**Exercise requirements**. Return every line from the one with "its idle period, one" through the one with "s.boot.attempt = none →", inclusive, exactly as it appears below.

**Exercise inputs**.
==============================

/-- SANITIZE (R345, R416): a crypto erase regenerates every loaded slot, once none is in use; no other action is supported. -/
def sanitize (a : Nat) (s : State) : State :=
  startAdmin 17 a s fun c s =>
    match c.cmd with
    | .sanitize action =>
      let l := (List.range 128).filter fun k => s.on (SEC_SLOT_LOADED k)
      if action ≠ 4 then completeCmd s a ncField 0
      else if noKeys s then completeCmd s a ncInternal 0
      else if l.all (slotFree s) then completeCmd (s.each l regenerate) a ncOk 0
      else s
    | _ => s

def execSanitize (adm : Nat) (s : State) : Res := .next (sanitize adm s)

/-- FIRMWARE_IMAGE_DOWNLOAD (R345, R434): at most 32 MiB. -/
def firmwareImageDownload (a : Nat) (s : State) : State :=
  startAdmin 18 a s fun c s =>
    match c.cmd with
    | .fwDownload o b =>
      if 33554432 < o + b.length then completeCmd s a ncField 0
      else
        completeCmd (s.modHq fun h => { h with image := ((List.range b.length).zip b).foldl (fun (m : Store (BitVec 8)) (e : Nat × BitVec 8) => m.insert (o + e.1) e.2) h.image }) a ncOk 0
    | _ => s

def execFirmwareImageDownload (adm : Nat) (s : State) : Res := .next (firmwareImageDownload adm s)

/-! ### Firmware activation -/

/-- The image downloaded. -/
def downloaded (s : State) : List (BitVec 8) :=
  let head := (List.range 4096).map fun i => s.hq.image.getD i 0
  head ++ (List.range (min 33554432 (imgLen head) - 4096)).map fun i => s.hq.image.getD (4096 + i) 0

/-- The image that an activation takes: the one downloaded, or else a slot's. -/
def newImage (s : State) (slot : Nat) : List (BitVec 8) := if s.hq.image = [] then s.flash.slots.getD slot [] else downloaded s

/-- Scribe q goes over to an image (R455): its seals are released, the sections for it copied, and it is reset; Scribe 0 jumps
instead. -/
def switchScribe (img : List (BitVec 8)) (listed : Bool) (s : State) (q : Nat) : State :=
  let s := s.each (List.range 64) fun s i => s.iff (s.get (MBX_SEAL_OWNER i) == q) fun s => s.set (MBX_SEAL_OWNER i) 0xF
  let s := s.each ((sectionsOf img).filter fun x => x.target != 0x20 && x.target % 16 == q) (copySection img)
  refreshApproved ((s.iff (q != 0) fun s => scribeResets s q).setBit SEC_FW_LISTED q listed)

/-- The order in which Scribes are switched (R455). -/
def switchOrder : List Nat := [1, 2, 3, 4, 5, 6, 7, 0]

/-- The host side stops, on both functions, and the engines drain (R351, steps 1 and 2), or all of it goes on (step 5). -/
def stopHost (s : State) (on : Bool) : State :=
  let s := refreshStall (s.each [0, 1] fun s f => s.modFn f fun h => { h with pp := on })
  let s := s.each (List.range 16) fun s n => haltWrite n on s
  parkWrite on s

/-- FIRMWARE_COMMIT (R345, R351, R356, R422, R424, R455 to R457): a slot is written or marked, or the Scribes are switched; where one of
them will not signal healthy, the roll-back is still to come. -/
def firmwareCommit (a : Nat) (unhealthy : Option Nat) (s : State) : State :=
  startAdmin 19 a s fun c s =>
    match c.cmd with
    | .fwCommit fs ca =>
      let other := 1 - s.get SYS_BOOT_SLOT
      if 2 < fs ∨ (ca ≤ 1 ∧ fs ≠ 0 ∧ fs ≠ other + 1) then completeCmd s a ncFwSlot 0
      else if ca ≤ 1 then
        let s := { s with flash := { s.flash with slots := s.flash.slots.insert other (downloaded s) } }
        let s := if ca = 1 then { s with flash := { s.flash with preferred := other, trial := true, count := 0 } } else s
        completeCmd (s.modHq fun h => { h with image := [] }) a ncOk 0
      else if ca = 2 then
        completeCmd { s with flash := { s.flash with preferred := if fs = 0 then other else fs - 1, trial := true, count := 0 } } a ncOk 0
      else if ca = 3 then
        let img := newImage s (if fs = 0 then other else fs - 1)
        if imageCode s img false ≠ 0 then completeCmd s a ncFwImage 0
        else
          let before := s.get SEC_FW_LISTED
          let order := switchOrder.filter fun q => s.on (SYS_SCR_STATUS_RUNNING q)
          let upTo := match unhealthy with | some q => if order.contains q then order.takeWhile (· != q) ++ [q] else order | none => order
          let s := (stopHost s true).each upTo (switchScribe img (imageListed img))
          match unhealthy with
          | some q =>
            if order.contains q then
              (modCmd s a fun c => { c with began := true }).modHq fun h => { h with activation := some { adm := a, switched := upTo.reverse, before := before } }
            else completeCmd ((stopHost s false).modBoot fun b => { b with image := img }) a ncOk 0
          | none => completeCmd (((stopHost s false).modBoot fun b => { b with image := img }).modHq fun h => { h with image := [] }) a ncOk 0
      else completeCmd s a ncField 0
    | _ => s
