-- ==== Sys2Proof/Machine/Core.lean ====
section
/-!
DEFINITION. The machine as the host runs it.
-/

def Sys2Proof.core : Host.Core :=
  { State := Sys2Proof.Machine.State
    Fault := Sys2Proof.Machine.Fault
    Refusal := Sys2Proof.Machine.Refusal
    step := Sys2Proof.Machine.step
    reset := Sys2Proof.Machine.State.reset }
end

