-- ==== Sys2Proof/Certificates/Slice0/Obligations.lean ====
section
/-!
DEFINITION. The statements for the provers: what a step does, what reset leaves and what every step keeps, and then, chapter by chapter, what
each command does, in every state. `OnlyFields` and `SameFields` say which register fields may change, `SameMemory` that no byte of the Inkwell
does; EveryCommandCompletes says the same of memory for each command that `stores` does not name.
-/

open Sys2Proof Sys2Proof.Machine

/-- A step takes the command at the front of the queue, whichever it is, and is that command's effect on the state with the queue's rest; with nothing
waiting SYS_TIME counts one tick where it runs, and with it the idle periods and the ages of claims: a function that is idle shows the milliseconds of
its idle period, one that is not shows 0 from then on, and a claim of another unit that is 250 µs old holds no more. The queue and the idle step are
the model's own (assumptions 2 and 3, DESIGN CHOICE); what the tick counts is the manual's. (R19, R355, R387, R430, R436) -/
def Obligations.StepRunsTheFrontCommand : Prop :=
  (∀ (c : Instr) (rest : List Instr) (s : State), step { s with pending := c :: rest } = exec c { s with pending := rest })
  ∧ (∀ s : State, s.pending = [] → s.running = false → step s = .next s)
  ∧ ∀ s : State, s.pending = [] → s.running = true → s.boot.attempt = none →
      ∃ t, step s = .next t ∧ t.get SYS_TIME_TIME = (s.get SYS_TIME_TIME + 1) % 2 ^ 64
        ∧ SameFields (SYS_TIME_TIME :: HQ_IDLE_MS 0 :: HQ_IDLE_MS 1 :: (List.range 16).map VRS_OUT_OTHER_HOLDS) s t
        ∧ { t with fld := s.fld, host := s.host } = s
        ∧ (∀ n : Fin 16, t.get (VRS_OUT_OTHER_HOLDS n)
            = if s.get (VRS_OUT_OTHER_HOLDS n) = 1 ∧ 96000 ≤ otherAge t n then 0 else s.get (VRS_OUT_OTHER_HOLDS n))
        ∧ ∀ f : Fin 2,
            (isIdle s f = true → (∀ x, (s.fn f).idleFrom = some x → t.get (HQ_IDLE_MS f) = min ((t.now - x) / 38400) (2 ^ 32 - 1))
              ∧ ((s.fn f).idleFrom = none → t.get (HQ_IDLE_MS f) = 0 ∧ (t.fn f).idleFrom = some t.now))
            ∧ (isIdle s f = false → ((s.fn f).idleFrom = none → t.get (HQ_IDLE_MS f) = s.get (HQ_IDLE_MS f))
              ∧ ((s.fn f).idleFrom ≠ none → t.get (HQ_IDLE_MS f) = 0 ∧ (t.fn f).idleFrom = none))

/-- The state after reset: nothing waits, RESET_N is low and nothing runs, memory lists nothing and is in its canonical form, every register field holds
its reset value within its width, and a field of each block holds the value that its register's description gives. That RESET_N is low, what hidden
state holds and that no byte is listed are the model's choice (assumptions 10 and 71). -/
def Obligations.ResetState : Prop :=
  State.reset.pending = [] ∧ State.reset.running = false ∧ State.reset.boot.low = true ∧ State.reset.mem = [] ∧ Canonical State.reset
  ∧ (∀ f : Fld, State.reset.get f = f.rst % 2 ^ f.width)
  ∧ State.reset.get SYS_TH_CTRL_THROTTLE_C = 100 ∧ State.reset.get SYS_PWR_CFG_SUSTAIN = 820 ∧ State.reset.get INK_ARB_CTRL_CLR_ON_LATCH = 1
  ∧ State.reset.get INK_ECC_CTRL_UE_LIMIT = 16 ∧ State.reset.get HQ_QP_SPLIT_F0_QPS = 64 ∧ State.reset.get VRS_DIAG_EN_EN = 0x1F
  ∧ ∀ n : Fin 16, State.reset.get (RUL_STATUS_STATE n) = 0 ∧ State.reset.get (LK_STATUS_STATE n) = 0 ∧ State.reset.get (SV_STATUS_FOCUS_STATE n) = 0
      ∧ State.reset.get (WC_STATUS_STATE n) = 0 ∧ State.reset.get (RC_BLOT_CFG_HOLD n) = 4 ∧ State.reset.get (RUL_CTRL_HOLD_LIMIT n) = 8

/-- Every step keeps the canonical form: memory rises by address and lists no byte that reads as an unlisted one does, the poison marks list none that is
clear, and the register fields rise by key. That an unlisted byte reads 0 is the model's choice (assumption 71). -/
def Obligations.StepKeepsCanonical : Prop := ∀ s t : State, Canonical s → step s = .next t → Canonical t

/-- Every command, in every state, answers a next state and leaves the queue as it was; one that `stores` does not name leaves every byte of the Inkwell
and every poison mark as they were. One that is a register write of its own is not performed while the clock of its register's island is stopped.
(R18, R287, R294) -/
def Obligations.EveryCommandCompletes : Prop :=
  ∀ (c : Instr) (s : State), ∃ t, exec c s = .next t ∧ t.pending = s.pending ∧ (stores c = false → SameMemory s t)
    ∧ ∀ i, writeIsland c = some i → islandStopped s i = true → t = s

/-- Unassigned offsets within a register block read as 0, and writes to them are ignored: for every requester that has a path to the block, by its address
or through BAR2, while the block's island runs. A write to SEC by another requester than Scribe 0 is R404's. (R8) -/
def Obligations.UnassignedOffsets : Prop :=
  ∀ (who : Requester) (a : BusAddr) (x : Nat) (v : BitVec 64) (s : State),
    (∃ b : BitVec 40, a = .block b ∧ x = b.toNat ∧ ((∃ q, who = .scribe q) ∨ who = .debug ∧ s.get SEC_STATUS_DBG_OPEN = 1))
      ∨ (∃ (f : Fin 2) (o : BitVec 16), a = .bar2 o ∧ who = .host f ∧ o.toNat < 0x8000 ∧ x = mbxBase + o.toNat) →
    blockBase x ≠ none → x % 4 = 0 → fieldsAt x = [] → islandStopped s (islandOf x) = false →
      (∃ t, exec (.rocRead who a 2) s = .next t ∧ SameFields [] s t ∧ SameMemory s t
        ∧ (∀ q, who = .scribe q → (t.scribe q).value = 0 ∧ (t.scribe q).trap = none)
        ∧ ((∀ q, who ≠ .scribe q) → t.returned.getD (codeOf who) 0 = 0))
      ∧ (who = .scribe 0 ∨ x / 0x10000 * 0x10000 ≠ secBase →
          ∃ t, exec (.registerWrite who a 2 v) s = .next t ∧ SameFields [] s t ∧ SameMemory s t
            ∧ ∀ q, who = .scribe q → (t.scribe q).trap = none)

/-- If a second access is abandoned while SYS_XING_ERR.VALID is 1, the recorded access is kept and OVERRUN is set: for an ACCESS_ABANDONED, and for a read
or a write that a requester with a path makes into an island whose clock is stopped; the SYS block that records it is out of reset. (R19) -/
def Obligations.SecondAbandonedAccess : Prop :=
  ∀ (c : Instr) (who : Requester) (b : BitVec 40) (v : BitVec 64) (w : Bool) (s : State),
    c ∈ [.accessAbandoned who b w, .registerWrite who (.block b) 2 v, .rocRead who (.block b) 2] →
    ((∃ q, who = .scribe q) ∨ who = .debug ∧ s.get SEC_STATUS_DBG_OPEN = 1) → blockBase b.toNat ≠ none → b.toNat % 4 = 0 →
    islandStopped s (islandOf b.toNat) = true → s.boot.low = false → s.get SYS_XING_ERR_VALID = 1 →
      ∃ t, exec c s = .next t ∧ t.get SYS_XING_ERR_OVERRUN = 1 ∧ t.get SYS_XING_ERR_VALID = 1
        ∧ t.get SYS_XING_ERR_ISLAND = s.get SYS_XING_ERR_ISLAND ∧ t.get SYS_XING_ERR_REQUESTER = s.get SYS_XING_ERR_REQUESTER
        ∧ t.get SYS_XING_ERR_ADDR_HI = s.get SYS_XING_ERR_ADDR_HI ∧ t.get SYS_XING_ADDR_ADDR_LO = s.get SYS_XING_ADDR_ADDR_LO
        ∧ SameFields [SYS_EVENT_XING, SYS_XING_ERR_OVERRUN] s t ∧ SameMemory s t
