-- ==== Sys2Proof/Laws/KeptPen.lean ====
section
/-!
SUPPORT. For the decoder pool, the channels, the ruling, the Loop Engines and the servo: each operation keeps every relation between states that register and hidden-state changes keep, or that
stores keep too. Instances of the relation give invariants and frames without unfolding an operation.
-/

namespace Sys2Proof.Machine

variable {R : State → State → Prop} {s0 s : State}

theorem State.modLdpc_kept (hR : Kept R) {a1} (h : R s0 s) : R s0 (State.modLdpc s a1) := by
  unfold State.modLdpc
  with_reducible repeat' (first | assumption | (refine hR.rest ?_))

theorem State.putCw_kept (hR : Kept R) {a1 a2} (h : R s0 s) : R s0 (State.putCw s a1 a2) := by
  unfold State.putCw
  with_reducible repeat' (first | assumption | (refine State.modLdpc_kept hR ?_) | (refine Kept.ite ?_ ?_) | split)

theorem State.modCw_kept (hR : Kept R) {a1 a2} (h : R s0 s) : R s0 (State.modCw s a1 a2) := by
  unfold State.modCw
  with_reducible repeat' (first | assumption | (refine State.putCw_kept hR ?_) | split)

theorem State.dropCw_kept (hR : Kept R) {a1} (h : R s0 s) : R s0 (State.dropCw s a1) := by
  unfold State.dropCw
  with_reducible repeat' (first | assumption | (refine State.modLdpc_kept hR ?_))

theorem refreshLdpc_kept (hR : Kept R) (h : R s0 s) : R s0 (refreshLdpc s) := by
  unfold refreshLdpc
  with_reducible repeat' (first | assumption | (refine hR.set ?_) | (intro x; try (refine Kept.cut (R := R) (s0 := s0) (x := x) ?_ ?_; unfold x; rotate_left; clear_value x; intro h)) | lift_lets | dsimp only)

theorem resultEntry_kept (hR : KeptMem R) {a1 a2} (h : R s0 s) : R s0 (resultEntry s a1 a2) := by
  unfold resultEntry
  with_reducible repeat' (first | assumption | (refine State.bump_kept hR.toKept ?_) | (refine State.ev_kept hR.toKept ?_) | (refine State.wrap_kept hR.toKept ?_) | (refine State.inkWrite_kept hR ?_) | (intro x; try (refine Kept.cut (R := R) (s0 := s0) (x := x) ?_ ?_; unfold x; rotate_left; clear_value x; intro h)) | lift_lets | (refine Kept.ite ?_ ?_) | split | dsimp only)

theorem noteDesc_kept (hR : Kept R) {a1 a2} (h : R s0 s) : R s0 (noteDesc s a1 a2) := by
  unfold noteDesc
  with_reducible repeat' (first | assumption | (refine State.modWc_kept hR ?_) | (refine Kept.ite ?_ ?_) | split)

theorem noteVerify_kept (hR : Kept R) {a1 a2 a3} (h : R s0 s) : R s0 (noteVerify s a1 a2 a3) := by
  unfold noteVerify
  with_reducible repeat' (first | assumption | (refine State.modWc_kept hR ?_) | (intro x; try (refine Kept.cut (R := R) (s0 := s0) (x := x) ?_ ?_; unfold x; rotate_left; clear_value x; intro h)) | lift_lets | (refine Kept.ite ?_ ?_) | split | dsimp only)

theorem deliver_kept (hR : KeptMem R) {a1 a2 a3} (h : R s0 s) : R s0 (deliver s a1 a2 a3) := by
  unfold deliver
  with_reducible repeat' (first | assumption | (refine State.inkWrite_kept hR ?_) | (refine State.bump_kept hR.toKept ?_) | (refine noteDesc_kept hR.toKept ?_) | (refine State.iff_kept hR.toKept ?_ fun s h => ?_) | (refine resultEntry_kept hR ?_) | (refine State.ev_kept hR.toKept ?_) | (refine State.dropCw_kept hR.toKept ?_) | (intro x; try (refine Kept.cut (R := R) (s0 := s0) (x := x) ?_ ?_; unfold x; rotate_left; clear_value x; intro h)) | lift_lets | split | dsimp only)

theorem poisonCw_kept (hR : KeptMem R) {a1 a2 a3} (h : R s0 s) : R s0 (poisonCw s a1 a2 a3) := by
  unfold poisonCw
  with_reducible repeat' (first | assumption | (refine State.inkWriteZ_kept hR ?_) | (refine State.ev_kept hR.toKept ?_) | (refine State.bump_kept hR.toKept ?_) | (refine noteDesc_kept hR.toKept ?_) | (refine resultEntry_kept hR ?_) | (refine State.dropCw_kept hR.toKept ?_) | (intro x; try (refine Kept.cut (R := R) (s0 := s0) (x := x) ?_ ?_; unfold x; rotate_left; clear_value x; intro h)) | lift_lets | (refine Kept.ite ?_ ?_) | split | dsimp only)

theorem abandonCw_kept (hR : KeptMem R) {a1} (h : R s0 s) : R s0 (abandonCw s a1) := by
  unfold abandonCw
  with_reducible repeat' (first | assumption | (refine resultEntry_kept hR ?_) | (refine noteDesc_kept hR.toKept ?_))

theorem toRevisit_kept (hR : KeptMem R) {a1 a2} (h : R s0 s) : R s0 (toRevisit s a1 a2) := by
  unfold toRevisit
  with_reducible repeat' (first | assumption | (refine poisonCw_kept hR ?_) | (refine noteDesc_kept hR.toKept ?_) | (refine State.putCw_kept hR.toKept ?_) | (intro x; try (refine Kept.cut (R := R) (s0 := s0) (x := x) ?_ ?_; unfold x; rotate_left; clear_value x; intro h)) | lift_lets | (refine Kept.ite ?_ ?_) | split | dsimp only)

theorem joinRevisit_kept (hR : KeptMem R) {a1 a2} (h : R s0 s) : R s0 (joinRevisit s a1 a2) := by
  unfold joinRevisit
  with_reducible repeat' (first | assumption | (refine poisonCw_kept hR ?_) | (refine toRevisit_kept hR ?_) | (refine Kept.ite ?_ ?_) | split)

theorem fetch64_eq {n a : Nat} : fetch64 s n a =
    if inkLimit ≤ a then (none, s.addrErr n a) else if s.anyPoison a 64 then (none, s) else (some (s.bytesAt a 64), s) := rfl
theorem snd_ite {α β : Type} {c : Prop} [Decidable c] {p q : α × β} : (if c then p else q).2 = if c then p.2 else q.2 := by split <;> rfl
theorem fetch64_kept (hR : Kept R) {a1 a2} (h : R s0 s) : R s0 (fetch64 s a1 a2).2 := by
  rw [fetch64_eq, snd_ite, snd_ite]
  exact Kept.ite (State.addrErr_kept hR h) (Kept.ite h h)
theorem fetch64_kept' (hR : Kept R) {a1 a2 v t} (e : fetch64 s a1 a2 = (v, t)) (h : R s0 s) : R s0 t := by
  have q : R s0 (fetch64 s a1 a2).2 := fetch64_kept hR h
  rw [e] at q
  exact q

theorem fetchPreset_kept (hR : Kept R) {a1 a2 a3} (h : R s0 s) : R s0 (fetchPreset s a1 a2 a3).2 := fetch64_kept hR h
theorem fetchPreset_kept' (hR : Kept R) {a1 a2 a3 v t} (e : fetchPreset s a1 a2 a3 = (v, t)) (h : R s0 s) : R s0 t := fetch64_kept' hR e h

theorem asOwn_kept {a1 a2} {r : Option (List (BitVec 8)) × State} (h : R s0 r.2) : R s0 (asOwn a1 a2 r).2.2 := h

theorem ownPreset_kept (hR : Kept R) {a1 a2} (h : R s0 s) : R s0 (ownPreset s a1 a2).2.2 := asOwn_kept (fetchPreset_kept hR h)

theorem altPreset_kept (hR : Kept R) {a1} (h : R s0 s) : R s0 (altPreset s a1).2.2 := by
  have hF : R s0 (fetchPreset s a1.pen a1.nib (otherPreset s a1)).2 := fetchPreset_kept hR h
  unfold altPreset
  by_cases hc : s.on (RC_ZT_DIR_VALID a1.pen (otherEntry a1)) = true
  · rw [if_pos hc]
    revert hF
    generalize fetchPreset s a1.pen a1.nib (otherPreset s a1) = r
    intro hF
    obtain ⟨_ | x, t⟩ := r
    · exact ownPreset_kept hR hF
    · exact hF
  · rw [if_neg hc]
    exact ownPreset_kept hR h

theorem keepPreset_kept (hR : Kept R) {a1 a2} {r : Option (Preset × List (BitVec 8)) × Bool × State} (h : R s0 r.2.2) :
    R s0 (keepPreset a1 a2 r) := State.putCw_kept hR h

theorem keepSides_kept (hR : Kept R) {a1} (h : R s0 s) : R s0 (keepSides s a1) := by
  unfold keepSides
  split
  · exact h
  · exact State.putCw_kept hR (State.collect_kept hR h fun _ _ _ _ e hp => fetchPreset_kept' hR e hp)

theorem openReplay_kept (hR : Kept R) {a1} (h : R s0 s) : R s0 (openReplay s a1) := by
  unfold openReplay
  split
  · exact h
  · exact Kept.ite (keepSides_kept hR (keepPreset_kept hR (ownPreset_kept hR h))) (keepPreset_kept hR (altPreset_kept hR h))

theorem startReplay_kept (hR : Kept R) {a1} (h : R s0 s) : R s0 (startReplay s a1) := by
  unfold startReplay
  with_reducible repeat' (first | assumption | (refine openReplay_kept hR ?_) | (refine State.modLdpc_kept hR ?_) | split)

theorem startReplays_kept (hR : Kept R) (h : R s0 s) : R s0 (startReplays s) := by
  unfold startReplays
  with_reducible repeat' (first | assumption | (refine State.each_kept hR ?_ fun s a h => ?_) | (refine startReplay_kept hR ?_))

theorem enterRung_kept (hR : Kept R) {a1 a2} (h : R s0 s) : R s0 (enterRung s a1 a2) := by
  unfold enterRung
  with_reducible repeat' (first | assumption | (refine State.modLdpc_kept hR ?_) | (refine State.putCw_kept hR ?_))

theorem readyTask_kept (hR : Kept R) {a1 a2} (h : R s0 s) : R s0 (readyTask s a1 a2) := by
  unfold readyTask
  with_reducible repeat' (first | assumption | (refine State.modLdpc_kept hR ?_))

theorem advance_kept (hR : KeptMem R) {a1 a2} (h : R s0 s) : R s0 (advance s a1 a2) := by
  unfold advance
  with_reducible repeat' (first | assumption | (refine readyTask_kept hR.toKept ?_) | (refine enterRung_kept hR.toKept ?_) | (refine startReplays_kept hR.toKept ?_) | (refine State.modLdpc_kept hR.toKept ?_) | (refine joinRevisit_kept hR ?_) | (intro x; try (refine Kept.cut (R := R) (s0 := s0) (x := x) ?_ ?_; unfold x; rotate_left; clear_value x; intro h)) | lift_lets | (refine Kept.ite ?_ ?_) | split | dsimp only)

==============================

**Answer box**.
its idle period, one that is not shows 0 from then on, and a claim of another unit that is 250 µs old holds no more. The queue and the idle step are
the model's own (assumptions 2 and 3, DESIGN CHOICE); what the tick counts is the manual's. (R19, R355, R387, R430, R436) -/
def Obligations.StepRunsTheFrontCommand : Prop :=
  (∀ (c : Instr) (rest : List Instr) (s : State), step { s with pending := c :: rest } = exec c { s with pending := rest })
  ∧ (∀ s : State, s.pending = [] → s.running = false → step s = .next s)
  ∧ ∀ s : State, s.pending = [] → s.running = true → s.boot.attempt = none →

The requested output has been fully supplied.